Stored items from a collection
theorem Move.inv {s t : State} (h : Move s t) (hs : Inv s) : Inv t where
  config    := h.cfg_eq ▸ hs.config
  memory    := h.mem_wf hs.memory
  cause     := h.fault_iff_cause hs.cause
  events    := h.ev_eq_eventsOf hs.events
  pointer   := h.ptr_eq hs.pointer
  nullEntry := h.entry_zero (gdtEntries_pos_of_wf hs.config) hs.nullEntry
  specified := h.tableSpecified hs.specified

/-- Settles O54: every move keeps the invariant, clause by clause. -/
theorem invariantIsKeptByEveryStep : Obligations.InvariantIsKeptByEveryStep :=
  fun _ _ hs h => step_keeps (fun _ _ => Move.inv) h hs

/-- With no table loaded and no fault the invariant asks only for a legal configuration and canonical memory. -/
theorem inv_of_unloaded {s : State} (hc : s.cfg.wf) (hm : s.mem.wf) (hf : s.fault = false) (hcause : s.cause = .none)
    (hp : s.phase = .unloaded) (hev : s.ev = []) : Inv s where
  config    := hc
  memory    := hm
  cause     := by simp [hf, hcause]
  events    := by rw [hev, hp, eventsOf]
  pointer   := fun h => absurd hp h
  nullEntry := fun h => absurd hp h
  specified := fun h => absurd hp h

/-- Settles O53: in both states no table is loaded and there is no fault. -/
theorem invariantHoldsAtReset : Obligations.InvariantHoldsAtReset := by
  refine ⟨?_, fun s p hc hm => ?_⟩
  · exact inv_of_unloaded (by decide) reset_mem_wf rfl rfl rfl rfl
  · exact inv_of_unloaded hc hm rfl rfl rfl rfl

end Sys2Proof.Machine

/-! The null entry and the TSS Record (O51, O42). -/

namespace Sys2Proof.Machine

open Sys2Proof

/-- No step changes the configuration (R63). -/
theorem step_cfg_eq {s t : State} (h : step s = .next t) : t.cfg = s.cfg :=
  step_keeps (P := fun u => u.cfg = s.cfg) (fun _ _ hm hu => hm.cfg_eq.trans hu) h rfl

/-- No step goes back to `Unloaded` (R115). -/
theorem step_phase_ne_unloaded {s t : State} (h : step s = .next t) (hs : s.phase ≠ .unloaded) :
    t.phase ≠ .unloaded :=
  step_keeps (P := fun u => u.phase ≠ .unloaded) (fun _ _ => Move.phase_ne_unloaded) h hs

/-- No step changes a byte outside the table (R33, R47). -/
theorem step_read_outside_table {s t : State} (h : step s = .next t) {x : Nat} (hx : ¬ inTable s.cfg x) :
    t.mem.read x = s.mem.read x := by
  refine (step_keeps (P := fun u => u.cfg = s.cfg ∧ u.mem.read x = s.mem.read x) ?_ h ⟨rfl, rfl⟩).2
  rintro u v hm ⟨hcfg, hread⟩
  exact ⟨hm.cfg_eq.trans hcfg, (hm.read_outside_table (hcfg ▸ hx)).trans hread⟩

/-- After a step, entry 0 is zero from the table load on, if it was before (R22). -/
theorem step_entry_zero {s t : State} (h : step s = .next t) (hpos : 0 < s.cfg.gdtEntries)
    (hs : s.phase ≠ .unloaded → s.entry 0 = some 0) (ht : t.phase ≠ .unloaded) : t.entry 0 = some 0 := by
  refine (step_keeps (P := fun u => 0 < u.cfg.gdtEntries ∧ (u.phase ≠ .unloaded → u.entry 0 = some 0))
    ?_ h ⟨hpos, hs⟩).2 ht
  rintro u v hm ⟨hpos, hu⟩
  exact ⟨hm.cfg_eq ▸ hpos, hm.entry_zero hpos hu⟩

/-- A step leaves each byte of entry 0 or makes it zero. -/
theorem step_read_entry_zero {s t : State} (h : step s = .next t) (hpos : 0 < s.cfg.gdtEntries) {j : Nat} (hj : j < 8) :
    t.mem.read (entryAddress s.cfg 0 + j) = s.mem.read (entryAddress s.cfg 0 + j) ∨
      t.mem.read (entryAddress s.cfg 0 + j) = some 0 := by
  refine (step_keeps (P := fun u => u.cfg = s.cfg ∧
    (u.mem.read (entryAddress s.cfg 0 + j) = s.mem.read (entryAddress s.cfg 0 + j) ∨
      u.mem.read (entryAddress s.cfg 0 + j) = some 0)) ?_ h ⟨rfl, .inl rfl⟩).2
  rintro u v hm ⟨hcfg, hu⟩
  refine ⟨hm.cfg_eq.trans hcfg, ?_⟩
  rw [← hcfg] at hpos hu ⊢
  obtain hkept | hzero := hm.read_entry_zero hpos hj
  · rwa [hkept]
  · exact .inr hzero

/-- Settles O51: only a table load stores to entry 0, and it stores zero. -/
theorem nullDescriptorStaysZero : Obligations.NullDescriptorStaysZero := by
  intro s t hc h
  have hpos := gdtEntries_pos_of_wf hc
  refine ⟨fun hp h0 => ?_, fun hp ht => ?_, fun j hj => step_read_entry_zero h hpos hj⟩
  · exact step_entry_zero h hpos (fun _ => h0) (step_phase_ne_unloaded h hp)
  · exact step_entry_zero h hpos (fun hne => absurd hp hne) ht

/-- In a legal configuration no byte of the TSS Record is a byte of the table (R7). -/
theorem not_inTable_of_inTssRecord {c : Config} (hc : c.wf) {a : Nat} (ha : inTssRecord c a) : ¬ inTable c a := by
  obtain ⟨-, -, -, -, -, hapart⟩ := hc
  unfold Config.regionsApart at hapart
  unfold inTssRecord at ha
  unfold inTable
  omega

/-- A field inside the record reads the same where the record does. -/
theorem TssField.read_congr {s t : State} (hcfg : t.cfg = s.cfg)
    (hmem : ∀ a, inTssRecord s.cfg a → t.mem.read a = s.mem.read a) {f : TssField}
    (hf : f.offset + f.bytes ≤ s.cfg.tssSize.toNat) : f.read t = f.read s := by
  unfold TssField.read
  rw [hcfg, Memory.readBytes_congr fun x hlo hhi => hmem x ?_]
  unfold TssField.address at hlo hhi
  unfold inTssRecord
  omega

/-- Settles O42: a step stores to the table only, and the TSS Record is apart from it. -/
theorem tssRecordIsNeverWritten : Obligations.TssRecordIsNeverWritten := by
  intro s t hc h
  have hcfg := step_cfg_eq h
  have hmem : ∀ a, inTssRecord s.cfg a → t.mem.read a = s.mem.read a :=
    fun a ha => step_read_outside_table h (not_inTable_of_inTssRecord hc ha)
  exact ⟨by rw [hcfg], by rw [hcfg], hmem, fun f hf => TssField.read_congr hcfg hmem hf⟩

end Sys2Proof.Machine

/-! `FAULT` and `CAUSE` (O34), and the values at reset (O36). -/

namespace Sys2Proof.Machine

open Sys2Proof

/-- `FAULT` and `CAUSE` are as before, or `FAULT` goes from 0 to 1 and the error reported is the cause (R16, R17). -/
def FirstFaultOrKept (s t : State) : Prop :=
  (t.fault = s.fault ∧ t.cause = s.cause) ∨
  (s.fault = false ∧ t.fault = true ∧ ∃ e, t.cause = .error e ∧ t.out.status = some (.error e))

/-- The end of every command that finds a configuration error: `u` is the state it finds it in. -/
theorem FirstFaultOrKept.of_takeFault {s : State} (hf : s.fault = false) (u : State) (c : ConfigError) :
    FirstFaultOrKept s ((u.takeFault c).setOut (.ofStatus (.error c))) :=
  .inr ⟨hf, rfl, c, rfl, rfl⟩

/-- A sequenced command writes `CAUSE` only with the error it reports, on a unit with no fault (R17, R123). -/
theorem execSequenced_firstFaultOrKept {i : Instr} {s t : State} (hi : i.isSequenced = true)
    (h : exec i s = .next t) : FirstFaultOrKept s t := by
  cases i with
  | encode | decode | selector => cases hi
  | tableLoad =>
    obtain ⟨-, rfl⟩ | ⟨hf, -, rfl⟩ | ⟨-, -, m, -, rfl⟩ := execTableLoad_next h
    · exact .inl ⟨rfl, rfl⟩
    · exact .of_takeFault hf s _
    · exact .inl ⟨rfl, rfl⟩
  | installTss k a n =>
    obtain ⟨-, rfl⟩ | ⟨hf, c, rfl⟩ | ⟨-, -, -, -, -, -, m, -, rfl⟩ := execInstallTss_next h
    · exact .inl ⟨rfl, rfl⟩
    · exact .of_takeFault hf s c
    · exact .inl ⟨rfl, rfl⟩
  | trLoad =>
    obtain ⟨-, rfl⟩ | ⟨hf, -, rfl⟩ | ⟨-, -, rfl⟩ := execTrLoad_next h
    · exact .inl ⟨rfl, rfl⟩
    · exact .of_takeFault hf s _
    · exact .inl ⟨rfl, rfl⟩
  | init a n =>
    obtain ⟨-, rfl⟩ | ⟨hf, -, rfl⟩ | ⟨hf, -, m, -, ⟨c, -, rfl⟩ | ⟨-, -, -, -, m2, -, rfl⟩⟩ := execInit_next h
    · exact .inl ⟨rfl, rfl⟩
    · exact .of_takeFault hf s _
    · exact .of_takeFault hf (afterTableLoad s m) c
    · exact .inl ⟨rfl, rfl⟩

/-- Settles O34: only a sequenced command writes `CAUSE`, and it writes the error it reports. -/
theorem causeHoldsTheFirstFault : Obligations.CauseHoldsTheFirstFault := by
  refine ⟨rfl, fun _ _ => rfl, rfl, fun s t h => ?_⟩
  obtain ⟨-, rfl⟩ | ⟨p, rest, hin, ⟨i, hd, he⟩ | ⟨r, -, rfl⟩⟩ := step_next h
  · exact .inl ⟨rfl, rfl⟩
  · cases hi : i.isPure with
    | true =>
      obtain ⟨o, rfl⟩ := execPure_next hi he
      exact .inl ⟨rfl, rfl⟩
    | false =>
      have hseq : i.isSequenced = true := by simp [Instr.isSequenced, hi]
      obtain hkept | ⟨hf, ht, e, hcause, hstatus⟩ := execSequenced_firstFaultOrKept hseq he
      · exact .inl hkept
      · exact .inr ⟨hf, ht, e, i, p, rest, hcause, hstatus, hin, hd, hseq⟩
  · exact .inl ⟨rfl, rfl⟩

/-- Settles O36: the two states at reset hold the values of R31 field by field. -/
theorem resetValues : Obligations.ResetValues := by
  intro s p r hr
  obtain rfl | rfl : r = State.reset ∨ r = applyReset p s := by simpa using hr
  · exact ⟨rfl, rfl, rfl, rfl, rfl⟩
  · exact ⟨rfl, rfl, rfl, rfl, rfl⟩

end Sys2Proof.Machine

> _WHAT YOU ARE ASKED TO DO_
Each line from the start of the records through the line holding "step_keeps (P := fun u => u.phase" must be returned exactly; nothing else belongs in the answer.

> _FINISHED TASK_
theorem Move.inv {s t : State} (h : Move s t) (hs : Inv s) : Inv t where
  config    := h.cfg_eq ▸ hs.config
  memory    := h.mem_wf hs.memory
  cause     := h.fault_iff_cause hs.cause
  events    := h.ev_eq_eventsOf hs.events
  pointer   := h.ptr_eq hs.pointer
  nullEntry := h.entry_zero (gdtEntries_pos_of_wf hs.config) hs.nullEntry
  specified := h.tableSpecified hs.specified

/-- Settles O54: every move keeps the invariant, clause by clause. -/
theorem invariantIsKeptByEveryStep : Obligations.InvariantIsKeptByEveryStep :=
  fun _ _ hs h => step_keeps (fun _ _ => Move.inv) h hs

/-- With no table loaded and no fault the invariant asks only for a legal configuration and canonical memory. -/
theorem inv_of_unloaded {s : State} (hc : s.cfg.wf) (hm : s.mem.wf) (hf : s.fault = false) (hcause : s.cause = .none)
    (hp : s.phase = .unloaded) (hev : s.ev = []) : Inv s where
  config    := hc
  memory    := hm
  cause     := by simp [hf, hcause]
  events    := by rw [hev, hp, eventsOf]
  pointer   := fun h => absurd hp h
  nullEntry := fun h => absurd hp h
  specified := fun h => absurd hp h

/-- Settles O53: in both states no table is loaded and there is no fault. -/
theorem invariantHoldsAtReset : Obligations.InvariantHoldsAtReset := by
  refine ⟨?_, fun s p hc hm => ?_⟩
  · exact inv_of_unloaded (by decide) reset_mem_wf rfl rfl rfl rfl
  · exact inv_of_unloaded hc hm rfl rfl rfl rfl

end Sys2Proof.Machine

/-! The null entry and the TSS Record (O51, O42). -/

namespace Sys2Proof.Machine

open Sys2Proof

/-- No step changes the configuration (R63). -/
theorem step_cfg_eq {s t : State} (h : step s = .next t) : t.cfg = s.cfg :=
  step_keeps (P := fun u => u.cfg = s.cfg) (fun _ _ hm hu => hm.cfg_eq.trans hu) h rfl

/-- No step goes back to `Unloaded` (R115). -/
theorem step_phase_ne_unloaded {s t : State} (h : step s = .next t) (hs : s.phase ≠ .unloaded) :
    t.phase ≠ .unloaded :=
  step_keeps (P := fun u => u.phase ≠ .unloaded) (fun _ _ => Move.phase_ne_unloaded) h hs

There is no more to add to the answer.